The output should be all lines of the entries below in which the word "peers" occurs.

--------

-- ==== Sys2Proof/Laws/SupervisorFrames.lean ====
section
/-!
SUPPORT. What the shared operations of the lane supervisor, the peer table, the bus interface and the command decoder leave alone.
-/

namespace Sys2Proof.Machine

open Sys2Proof

@[simp] theorem settle_keeps (s : State) :
    (settle s).cas = s.cas ∧ (settle s).alm = s.alm ∧ (settle s).lines = s.lines ∧ (settle s).pending = s.pending ∧
    (settle s).pkt.pocket = s.pkt.pocket ∧ (settle s).pkt.gate = s.pkt.gate ∧ (settle s).pkt.fairness = s.pkt.fairness
    ∧ (settle s).pkt.capacity = s.pkt.capacity ∧ (settle s).pt.view = s.pt.view ∧ (settle s).pt.listenIn =
    s.pt.listenIn ∧ (settle s).pt.wallLimit = s.pt.wallLimit ∧ (settle s).pt.quietEnded = s.pt.quietEnded ∧ (settle
    s).pt.stuckSeen = s.pt.stuckSeen ∧ (settle s).pt.statusTimer = s.pt.statusTimer ∧ (settle s).biu.slow = s.biu.slow
    ∧ (settle s).biu.attempt = s.biu.attempt ∧ (settle s).biu.lastOutcome = s.biu.lastOutcome ∧ (settle
    s).biu.alarmFlag = s.biu.alarmFlag ∧ (settle s).biu.statusFlag = s.biu.statusFlag ∧ (settle s).biu.voidCount =
    s.biu.voidCount ∧ (settle s).biu.quiet = s.biu.quiet ∧ (settle s).biu.stuck = s.biu.stuck ∧ (settle s).biu.broken
    = s.biu.broken ∧ (settle s).cmd.owner = s.cmd.owner ∧ (settle s).cmd.acked = s.cmd.acked ∧ (settle s).lsv.station
    = s.lsv.station ∧ (settle s).lsv.stage = s.lsv.stage ∧ (settle s).lsv.transportDone = s.lsv.transportDone ∧
    (settle s).lsv.gotLane = s.lsv.gotLane ∧ (settle s).lsv.gotBins = s.lsv.gotBins ∧ (settle s).lsv.serviceTimer =
    s.lsv.serviceTimer ∧ (settle s).lsv.heldRestarts = s.lsv.heldRestarts := by
  simp [settle]

@[simp] theorem purgeFail_keeps (s : State) :
    (purgeFail s).cas = s.cas ∧ (purgeFail s).drw = s.drw ∧ (purgeFail s).ink = s.ink ∧ (purgeFail s).pkt = s.pkt ∧
    (purgeFail s).alm = s.alm ∧ (purgeFail s).lines = s.lines ∧ (purgeFail s).outputs = s.outputs ∧ (purgeFail
    s).pending = s.pending ∧ (purgeFail s).pt.view = s.pt.view ∧ (purgeFail s).pt.listenIn = s.pt.listenIn ∧
    (purgeFail s).pt.wallLimit = s.pt.wallLimit ∧ (purgeFail s).pt.quietEnded = s.pt.quietEnded ∧ (purgeFail
    s).pt.stuckSeen = s.pt.stuckSeen ∧ (purgeFail s).pt.statusTimer = s.pt.statusTimer ∧ (purgeFail s).biu.slow =
    s.biu.slow ∧ (purgeFail s).biu.attempt = s.biu.attempt ∧ (purgeFail s).biu.lastOutcome = s.biu.lastOutcome ∧
    (purgeFail s).biu.alarmFlag = s.biu.alarmFlag ∧ (purgeFail s).biu.statusFlag = s.biu.statusFlag ∧ (purgeFail
    s).biu.voidCount = s.biu.voidCount ∧ (purgeFail s).biu.quiet = s.biu.quiet ∧ (purgeFail s).biu.stuck = s.biu.stuck
    ∧ (purgeFail s).biu.broken = s.biu.broken ∧ (purgeFail s).cmd.owner = s.cmd.owner ∧ (purgeFail s).cmd.acked =
    s.cmd.acked ∧ (purgeFail s).lsv.station = s.lsv.station ∧ (purgeFail s).lsv.stage = s.lsv.stage ∧ (purgeFail
    s).lsv.transportDone = s.lsv.transportDone ∧ (purgeFail s).lsv.gotLane = s.lsv.gotLane ∧ (purgeFail s).lsv.gotBins
    = s.lsv.gotBins ∧ (purgeFail s).lsv.serviceTimer = s.lsv.serviceTimer ∧ (purgeFail s).lsv.heldFault =
    s.lsv.heldFault ∧ (purgeFail s).lsv.heldRestarts = s.lsv.heldRestarts := by
  unfold purgeFail
  dsimp only
  (repeat' split) <;> simp

@[simp] theorem purgeCheck_keeps (s : State) :
    (purgeCheck s).cas = s.cas ∧ (purgeCheck s).ntg = s.ntg ∧ (purgeCheck s).dsp = s.dsp ∧ (purgeCheck s).drw = s.drw
    ∧ (purgeCheck s).ink = s.ink ∧ (purgeCheck s).pkt = s.pkt ∧ (purgeCheck s).alm = s.alm ∧ (purgeCheck s).biu =
    s.biu ∧ (purgeCheck s).cmd = s.cmd ∧ (purgeCheck s).lines = s.lines ∧ (purgeCheck s).outputs = s.outputs ∧
    (purgeCheck s).pending = s.pending ∧ (purgeCheck s).pt.peers = s.pt.peers ∧ (purgeCheck s).pt.view = s.pt.view ∧
    (purgeCheck s).pt.wallLimit = s.pt.wallLimit ∧ (purgeCheck s).pt.quietEnded = s.pt.quietEnded ∧ (purgeCheck
    s).pt.stuckSeen = s.pt.stuckSeen ∧ (purgeCheck s).pt.statusTimer = s.pt.statusTimer ∧ (purgeCheck s).lsv.station =
    s.lsv.station ∧ (purgeCheck s).lsv.stage = s.lsv.stage ∧ (purgeCheck s).lsv.transportDone = s.lsv.transportDone ∧
    (purgeCheck s).lsv.gotLane = s.lsv.gotLane ∧ (purgeCheck s).lsv.gotBins = s.lsv.gotBins ∧ (purgeCheck
    s).lsv.serviceTimer = s.lsv.serviceTimer ∧ (purgeCheck s).lsv.heldFault = s.lsv.heldFault ∧ (purgeCheck
    s).lsv.heldRestarts = s.lsv.heldRestarts := by
  unfold purgeCheck
  dsimp only
  (repeat' split) <;> simp

@[simp] theorem intakeClear_keeps (s : State) :
    (intakeClear s).cas = s.cas ∧ (intakeClear s).ntg = s.ntg ∧ (intakeClear s).dsp = s.dsp ∧ (intakeClear s).drw =
    s.drw ∧ (intakeClear s).alm = s.alm ∧ (intakeClear s).lines = s.lines ∧ (intakeClear s).outputs = s.outputs ∧
    (intakeClear s).pending = s.pending ∧ (intakeClear s).ink.state = s.ink.state ∧ (intakeClear s).ink.record =
    s.ink.record ∧ (intakeClear s).ink.raster = s.ink.raster ∧ (intakeClear s).ink.fieldPage = s.ink.fieldPage ∧
    (intakeClear s).ink.fieldCol = s.ink.fieldCol ∧ (intakeClear s).ink.energy = s.ink.energy ∧ (intakeClear
    s).ink.mirror = s.ink.mirror ∧ (intakeClear s).ink.sensor = s.ink.sensor ∧ (intakeClear s).ink.sinceClear =
    s.ink.sinceClear ∧ (intakeClear s).ink.coveredInRun = s.ink.coveredInRun ∧ (intakeClear s).pkt.chute = s.pkt.chute
    ∧ (intakeClear s).pkt.gate = s.pkt.gate ∧ (intakeClear s).pkt.fairness = s.pkt.fairness ∧ (intakeClear
    s).pkt.capacity = s.pkt.capacity ∧ (intakeClear s).pt.peers = s.pt.peers ∧ (intakeClear s).pt.view = s.pt.view ∧
    (intakeClear s).pt.wallLimit = s.pt.wallLimit ∧ (intakeClear s).pt.quietEnded = s.pt.quietEnded ∧ (intakeClear
    s).pt.stuckSeen = s.pt.stuckSeen ∧ (intakeClear s).pt.statusTimer = s.pt.statusTimer ∧ (intakeClear s).biu.slow =
    s.biu.slow ∧ (intakeClear s).biu.attempt = s.biu.attempt ∧ (intakeClear s).biu.lastOutcome = s.biu.lastOutcome ∧
    (intakeClear s).biu.alarmFlag = s.biu.alarmFlag ∧ (intakeClear s).biu.wallQueue = s.biu.wallQueue ∧ (intakeClear
    s).biu.statusFlag = s.biu.statusFlag ∧ (intakeClear s).biu.voidCount = s.biu.voidCount ∧ (intakeClear s).biu.quiet
    = s.biu.quiet ∧ (intakeClear s).biu.stuck = s.biu.stuck ∧ (intakeClear s).biu.broken = s.biu.broken ∧ (intakeClear
    s).cmd.owner = s.cmd.owner ∧ (intakeClear s).cmd.acked = s.cmd.acked ∧ (intakeClear s).lsv.station = s.lsv.station
    ∧ (intakeClear s).lsv.transportDone = s.lsv.transportDone ∧ (intakeClear s).lsv.gotLane = s.lsv.gotLane ∧
    (intakeClear s).lsv.gotBins = s.lsv.gotBins ∧ (intakeClear s).lsv.serviceTimer = s.lsv.serviceTimer ∧ (intakeClear
    s).lsv.heldFault = s.lsv.heldFault ∧ (intakeClear s).lsv.heldRestarts = s.lsv.heldRestarts := by
  unfold intakeClear
  dsimp only
  (repeat' split) <;> simp

@[simp] theorem clearRequest_keeps (s : State) :
    (clearRequest s).cas = s.cas ∧ (clearRequest s).ntg = s.ntg ∧ (clearRequest s).dsp = s.dsp ∧ (clearRequest s).drw
    = s.drw ∧ (clearRequest s).alm = s.alm ∧ (clearRequest s).lines = s.lines ∧ (clearRequest s).outputs = s.outputs ∧
    (clearRequest s).pending = s.pending ∧ (clearRequest s).ink.raster = s.ink.raster ∧ (clearRequest s).ink.fieldPage
    = s.ink.fieldPage ∧ (clearRequest s).ink.fieldCol = s.ink.fieldCol ∧ (clearRequest s).ink.energy = s.ink.energy ∧
    (clearRequest s).ink.mirror = s.ink.mirror ∧ (clearRequest s).ink.sensor = s.ink.sensor ∧ (clearRequest
    s).pkt.chute = s.pkt.chute ∧ (clearRequest s).pkt.gate = s.pkt.gate ∧ (clearRequest s).pkt.fairness =
    s.pkt.fairness ∧ (clearRequest s).pkt.capacity = s.pkt.capacity ∧ (clearRequest s).pt.peers = s.pt.peers ∧
    (clearRequest s).pt.view = s.pt.view ∧ (clearRequest s).pt.wallLimit = s.pt.wallLimit ∧ (clearRequest
    s).pt.quietEnded = s.pt.quietEnded ∧ (clearRequest s).pt.stuckSeen = s.pt.stuckSeen ∧ (clearRequest
    s).pt.statusTimer = s.pt.statusTimer ∧ (clearRequest s).biu.slow = s.biu.slow ∧ (clearRequest s).biu.attempt =
    s.biu.attempt ∧ (clearRequest s).biu.lastOutcome = s.biu.lastOutcome ∧ (clearRequest s).biu.alarmFlag =
    s.biu.alarmFlag ∧ (clearRequest s).biu.wallQueue = s.biu.wallQueue ∧ (clearRequest s).biu.statusFlag =
    s.biu.statusFlag ∧ (clearRequest s).biu.voidCount = s.biu.voidCount ∧ (clearRequest s).biu.quiet = s.biu.quiet ∧
    (clearRequest s).biu.stuck = s.biu.stuck ∧ (clearRequest s).biu.broken = s.biu.broken ∧ (clearRequest s).cmd.owner
    = s.cmd.owner ∧ (clearRequest s).cmd.acked = s.cmd.acked ∧ (clearRequest s).lsv.station = s.lsv.station ∧
    (clearRequest s).lsv.transportDone = s.lsv.transportDone ∧ (clearRequest s).lsv.gotLane = s.lsv.gotLane ∧
    (clearRequest s).lsv.gotBins = s.lsv.gotBins ∧ (clearRequest s).lsv.serviceTimer = s.lsv.serviceTimer ∧
    (clearRequest s).lsv.heldFault = s.lsv.heldFault ∧ (clearRequest s).lsv.heldRestarts = s.lsv.heldRestarts := by
  unfold clearRequest
  dsimp only
  (repeat' split) <;> (repeat' apply And.intro) <;> first | rfl | simp

@[simp] theorem inkIdle_keeps (s : State) :
    (inkIdle s).cas = s.cas ∧ (inkIdle s).ntg = s.ntg ∧ (inkIdle s).dsp = s.dsp ∧ (inkIdle s).drw = s.drw ∧ (inkIdle
    s).alm = s.alm ∧ (inkIdle s).lines = s.lines ∧ (inkIdle s).outputs = s.outputs ∧ (inkIdle s).pending = s.pending ∧
    (inkIdle s).ink.raster = s.ink.raster ∧ (inkIdle s).ink.fieldPage = s.ink.fieldPage ∧ (inkIdle s).ink.fieldCol =
    s.ink.fieldCol ∧ (inkIdle s).ink.energy = s.ink.energy ∧ (inkIdle s).ink.mirror = s.ink.mirror ∧ (inkIdle
    s).ink.sensor = s.ink.sensor ∧ (inkIdle s).pkt.chute = s.pkt.chute ∧ (inkIdle s).pkt.gate = s.pkt.gate ∧ (inkIdle
    s).pkt.fairness = s.pkt.fairness ∧ (inkIdle s).pkt.capacity = s.pkt.capacity ∧ (inkIdle s).pt.peers = s.pt.peers ∧
    (inkIdle s).pt.view = s.pt.view ∧ (inkIdle s).pt.wallLimit = s.pt.wallLimit ∧ (inkIdle s).pt.quietEnded =
    s.pt.quietEnded ∧ (inkIdle s).pt.stuckSeen = s.pt.stuckSeen ∧ (inkIdle s).pt.statusTimer = s.pt.statusTimer ∧
    (inkIdle s).biu.slow = s.biu.slow ∧ (inkIdle s).biu.attempt = s.biu.attempt ∧ (inkIdle s).biu.lastOutcome =
    s.biu.lastOutcome ∧ (inkIdle s).biu.alarmFlag = s.biu.alarmFlag ∧ (inkIdle s).biu.wallQueue = s.biu.wallQueue ∧
    (inkIdle s).biu.statusFlag = s.biu.statusFlag ∧ (inkIdle s).biu.voidCount = s.biu.voidCount ∧ (inkIdle
    s).biu.quiet = s.biu.quiet ∧ (inkIdle s).biu.stuck = s.biu.stuck ∧ (inkIdle s).biu.broken = s.biu.broken ∧
    (inkIdle s).cmd.owner = s.cmd.owner ∧ (inkIdle s).cmd.acked = s.cmd.acked ∧ (inkIdle s).lsv.station =
    s.lsv.station ∧ (inkIdle s).lsv.transportDone = s.lsv.transportDone ∧ (inkIdle s).lsv.gotLane = s.lsv.gotLane ∧
    (inkIdle s).lsv.gotBins = s.lsv.gotBins ∧ (inkIdle s).lsv.serviceTimer = s.lsv.serviceTimer ∧ (inkIdle
    s).lsv.heldFault = s.lsv.heldFault ∧ (inkIdle s).lsv.heldRestarts = s.lsv.heldRestarts := by
  unfold inkIdle
  dsimp only
  (repeat' split) <;> simp

@[simp] theorem drawerClosed_keeps (s : State) :
    (drawerClosed s).cas = s.cas ∧ (drawerClosed s).ntg = s.ntg ∧ (drawerClosed s).dsp = s.dsp ∧ (drawerClosed s).drw
    = s.drw ∧ (drawerClosed s).alm = s.alm ∧ (drawerClosed s).lines = s.lines ∧ (drawerClosed s).outputs = s.outputs ∧
    (drawerClosed s).pending = s.pending ∧ (drawerClosed s).ink.raster = s.ink.raster ∧ (drawerClosed s).ink.fieldPage
    = s.ink.fieldPage ∧ (drawerClosed s).ink.fieldCol = s.ink.fieldCol ∧ (drawerClosed s).ink.energy = s.ink.energy ∧
    (drawerClosed s).ink.mirror = s.ink.mirror ∧ (drawerClosed s).ink.sensor = s.ink.sensor ∧ (drawerClosed
    s).pkt.chute = s.pkt.chute ∧ (drawerClosed s).pkt.gate = s.pkt.gate ∧ (drawerClosed s).pkt.fairness =
    s.pkt.fairness ∧ (drawerClosed s).pkt.capacity = s.pkt.capacity ∧ (drawerClosed s).pt.peers = s.pt.peers ∧
    (drawerClosed s).pt.view = s.pt.view ∧ (drawerClosed s).pt.wallLimit = s.pt.wallLimit ∧ (drawerClosed
    s).pt.quietEnded = s.pt.quietEnded ∧ (drawerClosed s).pt.stuckSeen = s.pt.stuckSeen ∧ (drawerClosed
    s).pt.statusTimer = s.pt.statusTimer ∧ (drawerClosed s).biu.slow = s.biu.slow ∧ (drawerClosed s).biu.attempt =
    s.biu.attempt ∧ (drawerClosed s).biu.lastOutcome = s.biu.lastOutcome ∧ (drawerClosed s).biu.alarmFlag =
    s.biu.alarmFlag ∧ (drawerClosed s).biu.wallQueue = s.biu.wallQueue ∧ (drawerClosed s).biu.statusFlag =
    s.biu.statusFlag ∧ (drawerClosed s).biu.voidCount = s.biu.voidCount ∧ (drawerClosed s).biu.quiet = s.biu.quiet ∧
    (drawerClosed s).biu.stuck = s.biu.stuck ∧ (drawerClosed s).biu.broken = s.biu.broken ∧ (drawerClosed s).cmd.owner
    = s.cmd.owner ∧ (drawerClosed s).cmd.acked = s.cmd.acked ∧ (drawerClosed s).lsv.station = s.lsv.station ∧
    (drawerClosed s).lsv.transportDone = s.lsv.transportDone ∧ (drawerClosed s).lsv.gotLane = s.lsv.gotLane ∧
    (drawerClosed s).lsv.gotBins = s.lsv.gotBins ∧ (drawerClosed s).lsv.serviceTimer = s.lsv.serviceTimer ∧
    (drawerClosed s).lsv.heldFault = s.lsv.heldFault ∧ (drawerClosed s).lsv.heldRestarts = s.lsv.heldRestarts := by
  unfold drawerClosed
  dsimp only
  (repeat' split) <;> simp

--------

■ ANSWER TO THE EXERCISE ■
    (purgeCheck s).pending = s.pending ∧ (purgeCheck s).pt.peers = s.pt.peers ∧ (purgeCheck s).pt.view = s.pt.view ∧
    s).pkt.capacity = s.pkt.capacity ∧ (intakeClear s).pt.peers = s.pt.peers ∧ (intakeClear s).pt.view = s.pt.view ∧
    s.pkt.fairness ∧ (clearRequest s).pkt.capacity = s.pkt.capacity ∧ (clearRequest s).pt.peers = s.pt.peers ∧
    s).pkt.fairness = s.pkt.fairness ∧ (inkIdle s).pkt.capacity = s.pkt.capacity ∧ (inkIdle s).pt.peers = s.pt.peers ∧
    s.pkt.fairness ∧ (drawerClosed s).pkt.capacity = s.pkt.capacity ∧ (drawerClosed s).pt.peers = s.pt.peers ∧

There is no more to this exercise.